Outside Park Deli  Image: Julia Moak

As New York City, and North Brooklyn in particular, go through massive socioeconomic changes, it’s become very common to hear cries of outrage about gentrification. Since the infamous rezoning in the mid-aughts, Greenpoint/Williamsburg has seen ever-rising rents and an influx of residents (myself included, I arrived here in 2009 from my family home of northeast Queens). This trickles down into situations like the one occurring with the Park Deli (209 Nassau Ave). But sometimes, the story isn’t a “greedy landlord” or “gentrification,” but rather a situation much more complex and completely normal.
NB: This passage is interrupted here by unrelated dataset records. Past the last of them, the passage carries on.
/-- The due save and the withdrawal of an agreement (R151, R157, log 17). -/
theorem agree_saves (t : Station) (o : Op) (sect : List Byte) (run x : Nat) (ho : t.smg.op = some o) :
    t.closeSaves (t.agree o sect run x) := by
  simp only [Station.agree]
  generalize hv : Station.markPending _ _ = v
  have k : SavesAlike t v := by
    subst hv
    split
    · exact savesAlike_markPending _ _
    · exact (savesAlike_takeStaged _ _).trans (savesAlike_markPending _ _)
  have hb := startKeeps_meetBoundary (Station.restartSettle x (v.closeOp .ok x)) x
  exact closeSaves_of (closeSaves_alike k (closeOp_saves v o .ok x (k.op.trans ho))) (by simp [Station.restartSettle])
    (hb.requests.trans rfl) (hb.hi.trans rfl) (.inr (hb.due.trans rfl)) (hb.proto.trans rfl) (hb.tx.trans rfl)

/-- What a close leaves beside the operation's record and the chain (R151, R158). -/
theorem closeOp_leaves (t : Station) (o : Op) (c : OutcomeCode) (x : Nat) (ho : t.smg.op = some o) :
    t.closeLeaves (t.closeOp c x) o c x := by
  suffices main : _ ∧ _ from ⟨main.1, main.2, closeOp_saves t o c x ho⟩
  simp only [Station.closeOp, ho]
  generalize hv : Station.dueSave _ = v
  have hvw : v.smg.windows = t.smg.windows.map Window.afterClose := by
    subst hv
    have hd : ∀ w : Station, w.dueSave.smg.windows = w.smg.windows := by
      intro w; simp only [Station.dueSave]; split <;> rfl
    rw [hd]
    simp only [Station.startOverlay]
    split <;> exact windows_afterClose t
  have hva : v.acq = t.acq := by subst hv; simp [Station.freeWindows]
  have hvs : v.straps = t.straps := by subst hv; simp [Station.freeWindows]
  have hfl : v.flipIndex = t.flipIndex := by
    simp only [Station.flipIndex, hvw, Quad.find, Quad.map, Window.afterClose]
    repeat' split
    all_goals simp_all [Window.blank]
  have hli : v.liveIndex = t.liveIndex := by
    simp only [Station.liveIndex, hvw, Quad.find, Quad.map, decide_eq_true_eq, afterClose_live]
  generalize hu : (if o.kind = .recall ∧ o.slot = 31 ∧ c ≠ .ok then v.defaultsFlip x else v) = u
  obtain ⟨h1, h2, h3, h4⟩ := chainAtClose_leaves u.withdrawAnswers o.kind c
  generalize u.withdrawAnswers.chainAtClose o.kind c = f at *
  have hfw : f.smg.windows = u.smg.windows := by have k := congrArg Smg.windows h1; exact k
  have e1 : f.smg.settle = u.smg.settle := by have k := congrArg Smg.settle h1; exact k
  have e2 : f.smg.untracked = u.smg.untracked := by have k := congrArg Smg.untracked h1; exact k
  have e3 : f.smg.due = u.smg.due := by have k := congrArg Smg.due h1; exact k
  refine ⟨?_, ?_⟩
  · intro h i _
    rw [hfw, ← hu, if_neg (by rintro ⟨a, b, -⟩; rcases h with h | h <;> simp_all), hvw, Quad.get_map]
  · intro hk hs hc
    have hu' : v.defaultsFlip x = u := by rw [← hu, if_pos ⟨hk, hs, hc⟩]
    obtain ⟨d1, d2, d3, d4⟩ := defaultsFlip_smg v x
    rw [hu'] at d1 d2 d3 d4
    refine ⟨e1.trans d1, e2.trans d2, e3.trans d3, ?_, ?_⟩
    · intro i hi j hj
      have := (defaultsFlip_windows v x i).1 (hfl.trans hi)
      rw [hfw, ← hu', this, hvw, hvs]
      have hi4 := (flipIndex_some t i hi).1
      by_cases hji : j = i
      · subst hji; rw [if_pos rfl, Quad.get_set_same _ _ _ hj]; rfl
      · rw [if_neg hji, Quad.get_set_other _ _ _ _ hi4 hj (Ne.symm hji), Quad.get_map]
    · intro i hn hi4 hfree hlow
      have hfi : v.freeIndex = some i := by
        simp only [Station.freeIndex, hvw, Quad.find, Quad.map]
        have g0 := hlow 0; have g1 := hlow 1; have g2 := hlow 2
        interval_cases i <;> simp_all [Quad.get]
      have hw := (defaultsFlip_windows v x i).2 (hfl.trans hn) hfi
      rw [hu', ← hfw, hva, hvs, hvw, hli] at hw
      refine ⟨?_, ?_⟩
      · intro hb j hj
        rw [hw, if_pos hb]
        by_cases hji : j = i
        · subst hji; rw [if_pos rfl, Quad.get_set_same _ _ _ hj]; rfl
        · rw [if_neg hji, Quad.get_set_other _ _ _ _ hi4 hj (Ne.symm hji), Quad.get_map]
      · intro hb
        refine ⟨?_, ?_, ?_⟩
        · intro j hj
          rw [hw, if_neg hb]
          by_cases hji : j = i
          · subst hji; rw [if_pos rfl, Quad.get_set_same _ _ _ hj]; rfl
          · rw [if_neg hji, Quad.get_set_other _ _ _ _ hi4 hj (Ne.symm hji)]
            by_cases hjl : j = t.liveIndex
            · rw [if_pos hjl, ← hjl, Quad.get_set_same _ _ _ hj]
            · rw [if_neg hjl]
              have hl4 : t.liveIndex < 4 := by
                simp only [Station.liveIndex]
                cases hq : t.smg.windows.find (fun w => decide (w.role = .live)) with
                | none => simp
                | some k => simpa using (Quad.find_some _ _ _ hq).1
              rw [Quad.get_set_other _ _ _ _ hl4 hj (Ne.symm hjl), Quad.get_map]
        · have hk := defaultsFlip_flips v x i (hfl.trans hn) hfi (by rw [hva]; exact hb)
          rw [hu'] at hk
          have g1 : f.tgu = u.tgu := by have k := congrArg Station.tgu h4; exact k
          have g2 : f.acq = u.acq := by have k := congrArg Station.acq h4; exact k
          have g3 : f.rse = u.rse := by have k := congrArg Station.rse h4; exact k
          have g4 : f.lif.enrol = u.lif.enrol := by have k := congrArg Lif.enrol h2; exact k
          have v1 : v.standby = t.standby := by subst hv; simp [Station.freeWindows]
          have v2 : v.tgu = t.tgu := by subst hv; simp [Station.freeWindows]
          have v3 : v.rse = t.rse := by subst hv; simp [Station.freeWindows]
          simpa only [Station.flippedIn, g1, g2, g3, g4, v1, v2, v3] using hk
        · intro hl
          have hc : v.smg.windows.count (fun w => decide (w.role = .live)) = 1 := by
            rw [← hl, hvw]
            simp only [Quad.count, Quad.map, afterClose_live]
          have hk := defaultsFlip_shows v x i (hfl.trans hn) hfi (by rw [hva]; exact hb) hc
          rw [hu'] at hk
          have g1 : f.tgu = u.tgu := by have k := congrArg Station.tgu h4; exact k
          have g3 : f.rse = u.rse := by have k := congrArg Station.rse h4; exact k
          have v3 : v.rse = t.rse := by subst hv; simp [Station.freeWindows]
          simp only [Station.showsReadouts, v3, hvs] at hk
          simp only [Station.showsReadouts, g1, g3]
          exact hk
Hildegard and Rudolph Daempfle receiving the Borough of Brooklyn Award in 1987  Image: Thomas Handschiegel

There’s no doubt that Park Deli is a Greenpoint institution. Opened in 1931 by German-American William Mullenbrock, the deli has served reasonably priced German-style food ever since. What was Mullenbrock Deli changed hands in the 1950s, and at some point, acquired the name “Park Deli.”
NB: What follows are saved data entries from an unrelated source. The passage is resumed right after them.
-- ==== Sys2Proof/Tests/Slice0.lean ====
section
/-! SUPPORT. Tests on fixed values: an ill-formed term for each check of well-formedness, the check values and worked
examples of the spec, one small step for many commands, and for every statement with hypotheses a state and operands
that meet them. -/

namespace Sys2Proof.Tests

-- one theorem after the other: checked side by side the tests take a thread's stack each
set_option Elab.async false

open Sys2Proof.Machine

/-! Small states. -/

/-- An enrolled station 0 of 1 at power-on values, ten lane ticks after its reset. -/
def base : Station :=
  { Station.powerOn resetStraps [] with
    ticks := 10
    lif :=
      { Lif.powerOn 0 with startUp := false, enrol := { (Lif.powerOn 0).enrol with state := .enrolled } } }

/-- The machine with a station and no command waiting. -/
def at_ (t : Station) : State := ⟨[], t⟩

/-- A frame of a sender, accepted at tick 5. -/
def frame (m : Msg) (sender : Nat) : RxEntry := ⟨m, sender, 5, false⟩

/-- A station with one frame of station 0 in its receive list. -/
def receiving (m : Msg) (t : Station) : State := at_ { t with lif := { t.lif with rx := [frame m 0] } }

/-- A station in an enrolment state. -/
def inState (e : EnrolState) (t : Station) : Station := t.setEnrolState e

/-- The next state's station; of a fault or a refusal, the station at reset. -/
def after (o : Answered) : Station :=
  match o with
  | .next s => s.station
  | _ => State.reset.station

/-! Well-formedness: each check refuses an ill-formed term. -/

theorem test_wf_station : (Instr.powerOnReset ⟨4, 4, .common, .sole⟩).wf = false := by decide
theorem test_wf_count_low : (Instr.powerOnReset ⟨0, 0, .common, .sole⟩).wf = false := by decide
theorem test_wf_count_high : (Instr.powerOnReset ⟨0, 5, .channel, .head⟩).wf = false := by decide
theorem test_wf_claim : (Instr.claimPhase [3, 32]).wf = false := by decide
theorem test_wf_frameEnd : (Instr.frameEnd [0, 0, 0, 0] false).wf = false := by decide
theorem test_wf_group_empty : (Instr.groupCompletion [] []).wf = false := by decide
theorem test_wf_group_uneven : (Instr.groupCompletion [1] [1, 2]).wf = false := by decide
theorem test_wf_trigger : (Instr.trigger 0 25).wf = false := by decide
theorem test_wf_crossing : (Instr.triggerCrossing 0 25).wf = false := by decide
theorem test_wf_writeEnd : (Instr.writeEnd [1, 2, 3]).wf = false := by decide
theorem test_wf_clearEnd_offset : (Instr.clearEnd [(4100, 0)]).wf = false := by decide
theorem test_wf_clearEnd_erased : (Instr.clearEnd [(0, 0xFF)]).wf = false := by decide
theorem test_wf_rowMerge : (Instr.rowMerge []).wf = false := by decide
theorem test_wf_scan : (Instr.scanTimerExpiry 0 [1]).wf = false := by decide

/-- The table gives no command bits, so no word spells one. -/
theorem test_no_word_spells_a_command : decodeTableWord 8 5 = none := by decide

/-! Check values and worked examples of the spec. -/

/-- The check values of R197. -/
theorem test_crc :
    crc16 [0x31, 0x32, 0x33, 0x34, 0x35, 0x36, 0x37, 0x38, 0x39] = 0x29B1 ∧
    crc32 [0x31, 0x32, 0x33, 0x34, 0x35, 0x36, 0x37, 0x38, 0x39] = 0xCBF43926 := by decide +kernel

/-- The examples of R9 and R8. -/
theorem test_steps :
    (commonSpec 2 2).map (fun sp => sp.apply .step 980 5) = some 1000 ∧
    (channelSpec 3).map (fun sp => sp.apply .step (-495) (-1)) = some (-500) ∧
    (commonSpec 2 6).map (fun sp => sp.apply .step 4 1) = some 1 ∧
    (commonSpec 2 4).map (fun sp => sp.apply .step 0 (-1)) = some 2 ∧
    (channelSpec 1).map (fun sp => sp.apply .step 1 2) = some 1 ∧
    (commonSpec 2 6).map (fun sp => sp.apply .set 3 5) = some 3 ∧
    (channelSpec 3).map (fun sp => sp.apply .set 0 501) = some 0 := by decide

/-- Labels: replace, append, a gap, position 8, truncate (R3). -/
theorem test_labels :
    setLabel [1, 2] 64 = [1, 0] ∧ setLabel [1, 2] (2 * 64 + 5) = [1, 2, 5] ∧ setLabel [1, 2] (3 * 64) = [1, 2] ∧
    setLabel [1, 1, 1, 1, 1, 1, 1, 1] 512 = [1, 1, 1, 1, 1, 1, 1, 1] ∧ setLabel [1, 2, 3] (-3) = [1, 2] ∧
    setLabel [1, 2] (-1) = [] ∧ setLabel [1, 2] (-10) = [1, 2] ∧ setLabel [1, 2] 576 = [1, 2] := by decide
Image: Thomas Handschiegel

Last week, the neighborhood got word that Krystyna Godawa, the current owner and occupant of Park Deli, was being asked to vacate the spot. The landlord in this situation, Hildegard Daempfle, is the former owner of the Park Deli herself. Her and her husband, Rudolph, ran the deli before buying the property in 1986 with a $40,000 mortgage. They did turn the deli over to their son Rudy as they got older. Rudy handed it over in 2000 to a former deli employee, and then it went on to Krystyna about a decade ago.

Like that rezoning, property taxes in this city have skyrocketed, further complicating both commercial and residential rents. The rent Hildegard allowed as rent for a decade is simply unsustainable for the property. When it came time to renew the lease, she did what any landlord would do who cannot make ends meet and doesn’t want to sell: she asked for more money. In fact, the rent being asked is about $20 less per square foot than the average for that side of McGuinness Boulevard. Hildegard knows all too well how hard it is to have a small business in New York City, and she also is fond of Park Deli for her own personal reasons. Any potential new tenants will have deep ties to the neighborhood, and will hopefully be keeping the space as a deli, not anything else. While this is a very unfortunate situation, it is one that happens.